MUST READ FOR EVERYONE IN A RELATION
We've all heard that you should trust your partner 100%. But truth be
told to err is human, so the only realistic way to have trust is
understanding each other and having communication. Because let's face
it, nobody's perfect and mistakes or simply miscommunications can and
probably will made. No, I'm not saying you are doomed but I am
emphasizing how being dedicated to your relationship is vital. Relationships
have to be constantly evolving and being renovated to stay fresh. So
let's delve into this topic a little deeper with some key points.

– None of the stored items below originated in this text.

-- ==== Sys2Proof/Laws/Parts.lean ====
section
/-! SUPPORT. What the shared operations leave unchanged within a block they touch. -/

namespace Sys2Proof.Machine

@[simp] theorem queueFrame_silent (f : Frame) (s : State) :
    (queueFrame f s).link.silent = s.link.silent := by
  simp [queueFrame]

@[simp] theorem queueBayState_silent (s : State) :
    (queueBayState s).link.silent = s.link.silent := by
  unfold queueBayState
  (repeat' split) <;> simp

@[simp] theorem leaveQuiet_silent (s : State) :
    (leaveQuiet s).link.silent = s.link.silent := by
  simp [leaveQuiet]

@[simp] theorem enterQuiet_silent (s : State) :
    (enterQuiet s).link.silent = s.link.silent := by
  simp [enterQuiet]

@[simp] theorem activityEvent_silent (e : Activity) (s : State) :
    (activityEvent e s).link.silent = s.link.silent := by
  unfold activityEvent
  (repeat' split) <;> simp

@[simp] theorem raiseAlarm_silent (a : Alarm) (s : State) (l : BitVec 4) :
    (raiseAlarm a s l).link.silent = s.link.silent := by
  unfold raiseAlarm
  dsimp only
  (repeat' split) <;> simp

@[simp] theorem endAlarm_silent (a : Alarm) (s : State) :
    (endAlarm a s).link.silent = s.link.silent := by
  unfold endAlarm
  (repeat' split) <;> simp

@[simp] theorem evaluateWatch_silent (s : State) :
    (evaluateWatch s).link.silent = s.link.silent := by
  unfold evaluateWatch
  (repeat' split) <;> simp

@[simp] theorem queueDraw_silent (k : DrawKind) (s : State) :
    (queueDraw k s).link.silent = s.link.silent := by
  simp [queueDraw]

@[simp] theorem makeClaim_silent (s : State) :
    (makeClaim s).link.silent = s.link.silent := by
  unfold makeClaim
  dsimp only
  (repeat' split) <;> simp

@[simp] theorem examine_silent (s : State) :
    (examine s).link.silent = s.link.silent := by
  unfold examine
  dsimp only
  (repeat' split) <;> simp

@[simp] theorem enterWaiting_silent (s : State) :
    (enterWaiting s).link.silent = s.link.silent := by
  simp [enterWaiting]

@[simp] theorem needArrives_silent (s : State) :
    (needArrives s).link.silent = s.link.silent := by
  unfold needArrives
  dsimp only
  (repeat' split) <;> simp

@[simp] theorem needEnds_silent (s : State) :
    (needEnds s).link.silent = s.link.silent := by
  unfold needEnds
  dsimp only
  (repeat' split) <;> simp

@[simp] theorem releaseToRecover_silent (s : State) :
    (releaseToRecover s).link.silent = s.link.silent := by
  simp [releaseToRecover]

@[simp] theorem giveUp_silent (s : State) :
    (giveUp s).link.silent = s.link.silent := by
  simp [giveUp]

@[simp] theorem keepClaim_silent (s : State) :
    (keepClaim s).link.silent = s.link.silent := by
  simp [keepClaim]

@[simp] theorem contendAgain_silent (s : State) :
    (contendAgain s).link.silent = s.link.silent := by
  unfold contendAgain
  (repeat' split) <;> simp

@[simp] theorem shortenBackoff_silent (s : State) :
    (shortenBackoff s).link.silent = s.link.silent := by
  unfold shortenBackoff
  dsimp only
  (repeat' split) <;> simp

@[simp] theorem formUrgency_silent (s : State) :
    (formUrgency s).link.silent = s.link.silent := by
  unfold formUrgency
  dsimp only
  (repeat' split) <;> simp

@[simp] theorem enterLocked_silent (s : State) :
    (enterLocked s).link.silent = s.link.silent := by
  unfold enterLocked
  (repeat' split) <;> simp

@[simp] theorem updateLockouts_silent (s : State) :
    (updateLockouts s).link.silent = s.link.silent := by
  unfold updateLockouts
  dsimp only
  (repeat' split) <;> simp

@[simp] theorem supplyTest_silent (s : State) :
    (supplyTest s).link.silent = s.link.silent := by
  unfold supplyTest
  dsimp only
  (repeat' split) <;> simp

@[simp] theorem decideClaim_silent (s : State) :
    (decideClaim s).link.silent = s.link.silent := by
  unfold decideClaim
  (repeat' split) <;> simp

@[simp] theorem keepPeriod_silent (s : State) :
    (keepPeriod s).link.silent = s.link.silent := by
  unfold keepPeriod
  (repeat' split) <;> simp

@[simp] theorem claimDropped_silent (s : State) :
    (claimDropped s).link.silent = s.link.silent := by
  unfold claimDropped
  (repeat' split) <;> simp

@[simp] theorem pourStateChanged_silent (s : State) :
    (pourStateChanged s).link.silent = s.link.silent := by
  simp [pourStateChanged]

@[simp] theorem grantPour_silent (s : State) :
    (grantPour s).link.silent = s.link.silent := by
  simp [grantPour]

@[simp] theorem requestPour_silent (s : State) :
    (requestPour s).link.silent = s.link.silent := by
  unfold requestPour
  (repeat' split) <;> simp

@[simp] theorem endFlowing_silent (r : EndReason) (s : State) :
    (endFlowing r s).link.silent = s.link.silent := by
  unfold endFlowing
  (repeat' split) <;> simp

@[simp] theorem takeDeferred_silent (s : State) :
    (takeDeferred s).link.silent = s.link.silent := by
  unfold takeDeferred
  dsimp only
  (repeat' split) <;> simp

@[simp] theorem completePour_silent (s : State) :
    (completePour s).link.silent = s.link.silent := by
  unfold completePour
  (repeat' split) <;> simp

@[simp] theorem flowPulse_silent (s : State) :
    (flowPulse s).link.silent = s.link.silent := by
  unfold flowPulse
  dsimp only
  (repeat' split) <;> simp

@[simp] theorem stallEnd_silent (s : State) :
    (stallEnd s).link.silent = s.link.silent := by
  unfold stallEnd
  (repeat' split) <;> simp

@[simp] theorem dropForcedInlet_silent (s : State) :
    (dropForcedInlet s).link.silent = s.link.silent := by
  unfold dropForcedInlet
  (repeat' split) <;> simp

@[simp] theorem leaveGas_silent (g : GasState) (s : State) :
    (leaveGas g s).link.silent = s.link.silent := by
  unfold leaveGas
  (repeat' split) <;> simp

@[simp] theorem enterGas_silent (g : GasState) (s : State) :
    (enterGas g s).link.silent = s.link.silent := by
  unfold enterGas
  (repeat' split) <;> simp

@[simp] theorem moveGas_silent (g : GasState) (s : State) :
    (moveGas g s).link.silent = s.link.silent := by
  unfold moveGas
  (repeat' split) <;> simp

@[simp] theorem evaluateGas_silent (s : State) :
    (evaluateGas s).link.silent = s.link.silent := by
  simp [evaluateGas]

@[simp] theorem settleEnd_silent (s : State) :
    (settleEnd s).link.silent = s.link.silent := by
  simp [settleEnd]

@[simp] theorem takeUpMode_silent (m : Option GasMode) (s : State) :
    (takeUpMode m s).link.silent = s.link.silent := by
  unfold takeUpMode
  (repeat' split) <;> simp

@[simp] theorem leakHour_silent (s : State) :
    (leakHour s).link.silent = s.link.silent := by
  unfold leakHour
  dsimp only
  (repeat' split) <;> simp

@[simp] theorem jacketLimitTest_silent (f : Int) (s : State) :
    (jacketLimitTest f s).link.silent = s.link.silent := by
  unfold jacketLimitTest
  (repeat' split) <;> simp

@[simp] theorem beginStep_silent (m : Option GasMode) (i : Nat) (r : StepRecord) (s : State) :
    (beginStep m i r s).link.silent = s.link.silent := by
  unfold beginStep
  dsimp only
  (repeat' split) <;> simp

@[simp] theorem takeSwitch_silent (n : Nat) (s : State) :
    (takeSwitch n s).link.silent = s.link.silent := by
  unfold takeSwitch
  (repeat' split) <;> simp

@[simp] theorem changeProfile_silent (p : ProfileState) (s : State) :
    (changeProfile p s).link.silent = s.link.silent := by
  simp [changeProfile]

@[simp] theorem endStep_silent (s : State) :
    (endStep s).link.silent = s.link.silent := by
  unfold endStep
  (repeat' split) <;> simp

@[simp] theorem chain_silent (n : Nat) (s : State) :
    (chain n s).link.silent = s.link.silent := by
  induction n generalizing s with
  | zero => simp [chain]
  | succ n ih => unfold chain; split <;> simp [ih]

@[simp] theorem endStepChain_silent (s : State) :
    (endStepChain s).link.silent = s.link.silent := by
  simp [endStepChain]

@[simp] theorem takeSwitchChain_silent (n : Nat) (s : State) :
    (takeSwitchChain n s).link.silent = s.link.silent := by
  simp [takeSwitchChain]

@[simp] theorem elapseDuration_silent (s : State) :
    (elapseDuration s).link.silent = s.link.silent := by
  unfold elapseDuration
  (repeat' split) <;> simp

@[simp] theorem targetReached_silent (s : State) :
    (targetReached s).link.silent = s.link.silent := by
  unfold targetReached
  (repeat' split) <;> simp

@[simp] theorem groupSyncAtSequencer_silent (g : Nat) (s : State) :
    (groupSyncAtSequencer g s).link.silent = s.link.silent := by
  unfold groupSyncAtSequencer
  (repeat' split) <;> simp

@[simp] theorem groupSyncAccepted_silent (g : Nat) (s : State) :
    (groupSyncAccepted g s).link.silent = s.link.silent := by
  simp [groupSyncAccepted]

@[simp] theorem bucketCompleted_silent (s : State) :
    (bucketCompleted s).link.silent = s.link.silent := by
  simp [bucketCompleted]

@[simp] theorem stationChanged_silent (s : State) :
    (stationChanged s).link.silent = s.link.silent := by
  simp [stationChanged]

@[simp] theorem enterSafe_silent (s : State) :
    (enterSafe s).link.silent = s.link.silent := by
  simp [enterSafe]

@[simp] theorem startStation_silent (s : State) :
    (startStation s).link.silent = s.link.silent := by
  unfold startStation
  dsimp only
  (repeat' split) <;> simp

@[simp] theorem leaveSafeState_silent (s : State) :
    (leaveSafeState s).link.silent = s.link.silent := by
  simp [leaveSafeState]

@[simp] theorem raisePresentExtStop_silent (s : State) :
    (raisePresentExtStop s).link.silent = s.link.silent := by
  unfold raisePresentExtStop
  (repeat' split) <;> simp

@[simp] theorem beerSample_silent (n : Nat) (s : State) :
    (beerSample n s).link.silent = s.link.silent := by
  unfold beerSample
  dsimp only
  (repeat' split) <;> simp

@[simp] theorem jacketSample_silent (n : Nat) (s : State) :
    (jacketSample n s).link.silent = s.link.silent := by
  unfold jacketSample
  dsimp only
  (repeat' split) <;> simp

@[simp] theorem pressureSample_silent (n : Nat) (s : State) :
    (pressureSample n s).link.silent = s.link.silent := by
  unfold pressureSample
  dsimp only
  (repeat' split) <;> simp

@[simp] theorem firstReading_silent (p : SwitchPins) (s : State) :
    (firstReading p s).link.silent = s.link.silent := by
  simp [firstReading]

@[simp] theorem lineChanged_silent (n : Nat) (s : State) :
    (lineChanged n s).link.silent = s.link.silent := by
  unfold lineChanged
  (repeat' split) <;> simp

@[simp] theorem endReception_silent (s : State) :
    (endReception s).link.silent = s.link.silent := by
  simp [endReception]

@[simp] theorem drawHeard_silent (k : DrawKind) (u : Urgency) (s : State) :
    (drawHeard k u s).link.silent = s.link.silent := by
  unfold drawHeard
  (repeat' split) <;> simp

@[simp] theorem leaveQuiet_station (s : State) :
    (leaveQuiet s).sup.station = s.sup.station := by
  simp [leaveQuiet]

@[simp] theorem enterQuiet_station (s : State) :
    (enterQuiet s).sup.station = s.sup.station := by
  simp [enterQuiet]

@[simp] theorem activityEvent_station (e : Activity) (s : State) :
    (activityEvent e s).sup.station = s.sup.station := by
  unfold activityEvent
  (repeat' split) <;> simp

@[simp] theorem raiseAlarm_station (a : Alarm) (s : State) (l : BitVec 4) :
    (raiseAlarm a s l).sup.station = s.sup.station := by
  unfold raiseAlarm
  dsimp only
  (repeat' split) <;> simp

@[simp] theorem endAlarm_station (a : Alarm) (s : State) :
    (endAlarm a s).sup.station = s.sup.station := by
  unfold endAlarm
  (repeat' split) <;> simp

@[simp] theorem evaluateWatch_station (s : State) :
    (evaluateWatch s).sup.station = s.sup.station := by
  unfold evaluateWatch
  (repeat' split) <;> simp

@[simp] theorem supplyTest_station (s : State) :
    (supplyTest s).sup.station = s.sup.station := by
  unfold supplyTest
  dsimp only
  (repeat' split) <;> simp

@[simp] theorem grantPour_station (s : State) :
    (grantPour s).sup.station = s.sup.station := by
  simp [grantPour]

@[simp] theorem requestPour_station (s : State) :
    (requestPour s).sup.station = s.sup.station := by
  unfold requestPour
  (repeat' split) <;> simp

@[simp] theorem takeDeferred_station (s : State) :
    (takeDeferred s).sup.station = s.sup.station := by
  unfold takeDeferred
  dsimp only
  (repeat' split) <;> simp

@[simp] theorem completePour_station (s : State) :
    (completePour s).sup.station = s.sup.station := by
  unfold completePour
  (repeat' split) <;> simp

@[simp] theorem leaveGas_station (g : GasState) (s : State) :
    (leaveGas g s).sup.station = s.sup.station := by
  unfold leaveGas
  (repeat' split) <;> simp

@[simp] theorem enterGas_station (g : GasState) (s : State) :
    (enterGas g s).sup.station = s.sup.station := by
  unfold enterGas
  (repeat' split) <;> simp

@[simp] theorem moveGas_station (g : GasState) (s : State) :
    (moveGas g s).sup.station = s.sup.station := by
  unfold moveGas
  (repeat' split) <;> simp

@[simp] theorem evaluateGas_station (s : State) :
    (evaluateGas s).sup.station = s.sup.station := by
  simp [evaluateGas]

@[simp] theorem settleEnd_station (s : State) :
    (settleEnd s).sup.station = s.sup.station := by
  simp [settleEnd]

@[simp] theorem takeUpMode_station (m : Option GasMode) (s : State) :
    (takeUpMode m s).sup.station = s.sup.station := by
  unfold takeUpMode
  (repeat' split) <;> simp

@[simp] theorem leakHour_station (s : State) :
    (leakHour s).sup.station = s.sup.station := by
  unfold leakHour
  dsimp only
  (repeat' split) <;> simp

@[simp] theorem jacketLimitTest_station (f : Int) (s : State) :
    (jacketLimitTest f s).sup.station = s.sup.station := by
  unfold jacketLimitTest
  (repeat' split) <;> simp

@[simp] theorem beginStep_station (m : Option GasMode) (i : Nat) (r : StepRecord) (s : State) :
    (beginStep m i r s).sup.station = s.sup.station := by
  unfold beginStep
  dsimp only
  (repeat' split) <;> simp

@[simp] theorem takeSwitch_station (n : Nat) (s : State) :
    (takeSwitch n s).sup.station = s.sup.station := by
  unfold takeSwitch
  (repeat' split) <;> simp

@[simp] theorem changeProfile_station (p : ProfileState) (s : State) :
    (changeProfile p s).sup.station = s.sup.station := by
  simp [changeProfile]

@[simp] theorem endStep_station (s : State) :
    (endStep s).sup.station = s.sup.station := by
  unfold endStep
  (repeat' split) <;> simp

@[simp] theorem chain_station (n : Nat) (s : State) :
    (chain n s).sup.station = s.sup.station := by
  induction n generalizing s with
  | zero => simp [chain]
  | succ n ih => unfold chain; split <;> simp [ih]

@[simp] theorem endStepChain_station (s : State) :
    (endStepChain s).sup.station = s.sup.station := by
  simp [endStepChain]

@[simp] theorem takeSwitchChain_station (n : Nat) (s : State) :
    (takeSwitchChain n s).sup.station = s.sup.station := by
  simp [takeSwitchChain]

@[simp] theorem elapseDuration_station (s : State) :
    (elapseDuration s).sup.station = s.sup.station := by
  unfold elapseDuration
  (repeat' split) <;> simp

1. Get to know each other really well. Learn about each other's biggest dream
and worst nightmares. Most importantly, discuss what your moral beliefs
are. If you're religious, discuss those beliefs now. Talk about how you
two were raised. Learning about each other, your pasts and ideas on
life is very important.
2. Figure out the boundaries.
Talk about what you believe is acceptable and unacceptable behavior in a
relationship. If something makes one of you uncomfortable, discuss that
and figure out a compromise. If your partner disagrees with something
or certain activities make them uncomfortable, ask yourself if it's
worth doing and making them feel that way? Keep in mind if you want to
do 'whatever you want' then a commited relationship probably isn't for
you. It's not about control from either of you, it's about trust and
comfort.
3. Treat him or her as you'd like to be treated.
It's not fair for one person to set boundaries and then not be expected
to keep the same ones. If you make a margin then you need to keep it as
well. It's black and white, there is no gray. Only make limitations you
yourself can do.
2. Communicate, communicate and communicate thoroughly.
This is super important. The more you are open with what you're up to
and what you expect, the less guesswork needs to be done. When there's
room for question or uncertainty that's where distrust can creep in.
It's not weird, it's human. This shouldn't be difficult if you really
love your partner.
3. Don't break boundaries and don't lie.
It's important that you don't do either of these because it will put a
knot in your trust with your partner. Always be upfront and honest. Use
your own conscience, but my saying is if you mess up, fess up! If your
partner questions you about something or is suspicious, don't be mad.
You first need to access- did you do something to lead them to think
something negative? Were you within your boundaries? Did you
communicate? If not, calmly explain the miscommunication. Getting angry
or defensive is one of the number one signs someone has something to
hide, so if you do this you will only aggravate the situation. If you
have made a mistake, then don't lie when you're asked. The worst thing
that could happen probably will and that is that if your partner finds
out, your relationship will be in a load of trouble, or maybe even over.
4. What to do if you have broken trust.
So you've done something to breech the trust with your partner, or are
on the receiving end of the issue, it's going to take time for recovery.
The first thing I'm going to tell you is, that when this happens,
especially on a big issue, you are pretty much going back to square 1-
when you first started your relationship. If you can do this then that
is great but for some it's too much, especially in a long term
relationship. In other situations, the trust is never fully regained,
but I think it can be. What you need to do is expect that your partner
is going to be mad for a while. They may also have more ridged
boundaries they expect of you than before. If you want your relationship
back, it may take a year or more of you communicating excessively with
him or her and respecting all boundaries. You must once again prove your
love. If the relationship is worth it to you then go for it. In the
end, forgiveness and moving forward is necessary. If that doesn't come
with time then there is a problem.
Well, I wish you all well in
love and life. I hope these ideas can help any who have had issues with
this, or who wish to prevent this kind from arising. Just remember to
keep the communication open and flowing so you are always both
comfortable with one another. Of course you won't always agree, but it's
better to agree to disagree than to have things hidden.